TASK PROMPT: Among the entries below, how many lines have the word "unfold"? Answer only with the number.

[Saved entries]
theorem State.twinHalf_keeps {s0 s : State} (h : Keeps s0 s) (m : List Byte) :
    Keeps s0 (State.twinHalf s m) := by
  unfold State.twinHalf
  extract_lets +onlyGivenNames v1
  clear_value v1
  split
  · refine keeps_ite ?_ ?_
    · refine State.twinSet_keeps ?_ _ _
      assumption
    · refine keeps_mk ?_ rfl rfl rfl
      assumption
  · refine keeps_mk ?_ rfl rfl rfl
    assumption

theorem execRangeSet_keeps {s0 s : State} (h : Keeps s0 s) (msg : List Byte) :
    KeepsO s0 (execRangeSet msg s) := by
  unfold execRangeSet
  refine keepsO_ite ?_ ?_
  · refine keepsO_next ?_
    assumption
  · extract_lets +onlyGivenNames v1
    have h2 : Keeps s0 v1 := by
      dsimp only [v1]
      refine State.tookMsg_keeps ?_ _
      assumption
    clear_value v1
    refine keepsO_ite ?_ ?_
    · refine keepsO_next ?_
      refine State.ackMsg_keeps ?_ _ _ _
      refine State.sat_keeps ?_ _
      refine State.logDev_keeps ?_ _ _ _
      assumption
    · extract_lets +onlyGivenNames v3
      clear_value v3
      extract_lets +onlyGivenNames v4
      clear_value v4
      extract_lets +onlyGivenNames v5
      have h6 : Keeps s0 v5 := by
        dsimp only [v5]
        refine State.sat_keeps ?_ _
        refine State.put_keeps ?_ _ _
        assumption
      clear_value v5
      extract_lets +onlyGivenNames v7
      have h8 : Keeps s0 v7 := by
        dsimp only [v7]
        refine keeps_ite ?_ ?_
        · refine State.twinHalf_keeps ?_ _
          assumption
        · assumption
      clear_value v7
      refine keepsO_ite ?_ ?_
      · extract_lets +onlyGivenNames v9
        clear_value v9
        extract_lets +onlyGivenNames v10
        have h11 : Keeps s0 v10 := by
          dsimp only [v10]
          refine State.put_keeps ?_ _ _
          refine State.put_keeps ?_ _ _
          refine State.put_keeps ?_ _ _
          assumption
        clear_value v10
        extract_lets +onlyGivenNames v12
        clear_value v12
        extract_lets +onlyGivenNames v13
        have h14 : Keeps s0 v13 := by
          dsimp only [v13]
          refine keeps_mk ?_ rfl rfl rfl
          assumption
        clear_value v13
        extract_lets +onlyGivenNames v15
        have h16 : Keeps s0 v15 := by
          dsimp only [v15]
          refine keeps_ite ?_ ?_
          · refine State.enterRanged_keeps ?_
            assumption
          · assumption
        clear_value v15
        refine keepsO_next ?_
        refine State.syncUp_keeps ?_
        refine State.ackMsg_keeps ?_ _ _ _
        assumption
      · refine keepsO_next ?_
        refine State.ackMsg_keeps ?_ _ _ _
        assumption

theorem State.tookSilence_keeps {s0 s : State} (h : Keeps s0 s) (m : List Byte) :
    Keeps s0 (State.tookSilence s m) := by
  unfold State.tookSilence
  refine State.sat_keeps ?_ _
  refine State.put_keeps ?_ _ _
  refine State.tookMsg_keeps ?_ _
  assumption

theorem State.unsilence_keeps {s0 s : State} (h : Keeps s0 s) :
    Keeps s0 (State.unsilence s) := by
  unfold State.unsilence
  refine keeps_ite ?_ ?_
  · assumption
  · refine keeps_ite ?_ ?_
    · extract_lets +onlyGivenNames v1
      have h2 : Keeps s0 v1 := by
        dsimp only [v1]
        refine State.put_keeps ?_ _ _
        refine State.putB_keeps ?_ _ _
        assumption
      clear_value v1
      refine State.setAct_keeps ?_ _
      assumption
    · refine keeps_ite ?_ ?_
      · refine State.put_keeps ?_ _ _
        refine State.putB_keeps ?_ _ _
        assumption
      · refine keeps_ite ?_ ?_
        · extract_lets +onlyGivenNames v3
          have h4 : Keeps s0 v3 := by
            dsimp only [v3]
            refine State.setAct_keeps ?_ _
            assumption
          clear_value v3
          refine State.fillLines_keeps ?_
          refine keeps_ite ?_ ?_
          · refine State.atRanged_keeps ?_
            assumption
          · assumption
        · assumption

theorem execSilenceRelease_keeps {s0 s : State} (h : Keeps s0 s) (msg : List Byte) :
    KeepsO s0 (execSilenceRelease msg s) := by
  unfold execSilenceRelease
  refine keepsO_ite ?_ ?_
  · refine keepsO_next ?_
    assumption
  · extract_lets +onlyGivenNames v1
    clear_value v1
    extract_lets +onlyGivenNames v2
    clear_value v2
    extract_lets +onlyGivenNames v3
    have h4 : Keeps s0 v3 := by
      dsimp only [v3]
      refine State.tookSilence_keeps ?_ _
      assumption
    clear_value v3
    refine keepsO_ite ?_ ?_
    · refine keepsO_next ?_
      refine State.unsilence_keeps ?_
      assumption
    · refine keepsO_ite ?_ ?_
      · refine keepsO_next ?_
        refine State.ackMsg_keeps ?_ _ _ _
        refine State.unsilence_keeps ?_
        assumption
      · refine keepsO_next ?_
        refine State.ackMsg_keeps ?_ _ _ _
        assumption

theorem execSilenceSilence_keeps {s0 s : State} (h : Keeps s0 s) (msg : List Byte) :
    KeepsO s0 (execSilenceSilence msg s) := by
  unfold execSilenceSilence
  refine keepsO_ite ?_ ?_
  · refine keepsO_next ?_
    assumption
  · extract_lets +onlyGivenNames v1
    clear_value v1
    extract_lets +onlyGivenNames v2
    clear_value v2
    extract_lets +onlyGivenNames v3
    have h4 : Keeps s0 v3 := by
      dsimp only [v3]
      refine State.tookSilence_keeps ?_ _
      assumption
    clear_value v3
    refine keepsO_ite ?_ ?_
    · refine keepsO_next ?_
      assumption
    · extract_lets +onlyGivenNames v5
      clear_value v5
      extract_lets +onlyGivenNames v6
      have h7 : Keeps s0 v6 := by
        dsimp only [v6]
        refine State.logDev_keeps ?_ _ _ _
        refine State.setAct_keeps ?_ _
        assumption
      clear_value v6
      extract_lets +onlyGivenNames v8
      have h9 : Keeps s0 v8 := by
        dsimp only [v8]
        refine State.put_keeps ?_ _ _
        refine State.putB_keeps ?_ _ _
        assumption
      clear_value v8
      refine keepsO_next ?_
      refine keeps_mk ?_ rfl rfl rfl
      assumption

theorem execSilenceQuarantine_keeps {s0 s : State} (h : Keeps s0 s) (msg : List Byte) :
    KeepsO s0 (execSilenceQuarantine msg s) := by
  unfold execSilenceQuarantine
  refine keepsO_ite ?_ ?_
  · refine keepsO_next ?_
    assumption
  · extract_lets +onlyGivenNames v1
    clear_value v1
    extract_lets +onlyGivenNames v2
    clear_value v2
    extract_lets +onlyGivenNames v3
    have h4 : Keeps s0 v3 := by
      dsimp only [v3]
      refine State.tookSilence_keeps ?_ _
      assumption
    clear_value v3
    refine keepsO_ite ?_ ?_
    · extract_lets +onlyGivenNames v5
      clear_value v5
      extract_lets +onlyGivenNames v6
      have h7 : Keeps s0 v6 := by
        dsimp only [v6]
        refine keeps_mk ?_ rfl rfl rfl
        assumption
      clear_value v6
      refine keepsO_next ?_
      refine State.logDev_keeps ?_ _ _ _
      refine State.setAct_keeps ?_ _
      assumption
    · refine keepsO_next ?_
      refine State.ackMsg_keeps ?_ _ _ _
      assumption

TASK RESULT: 7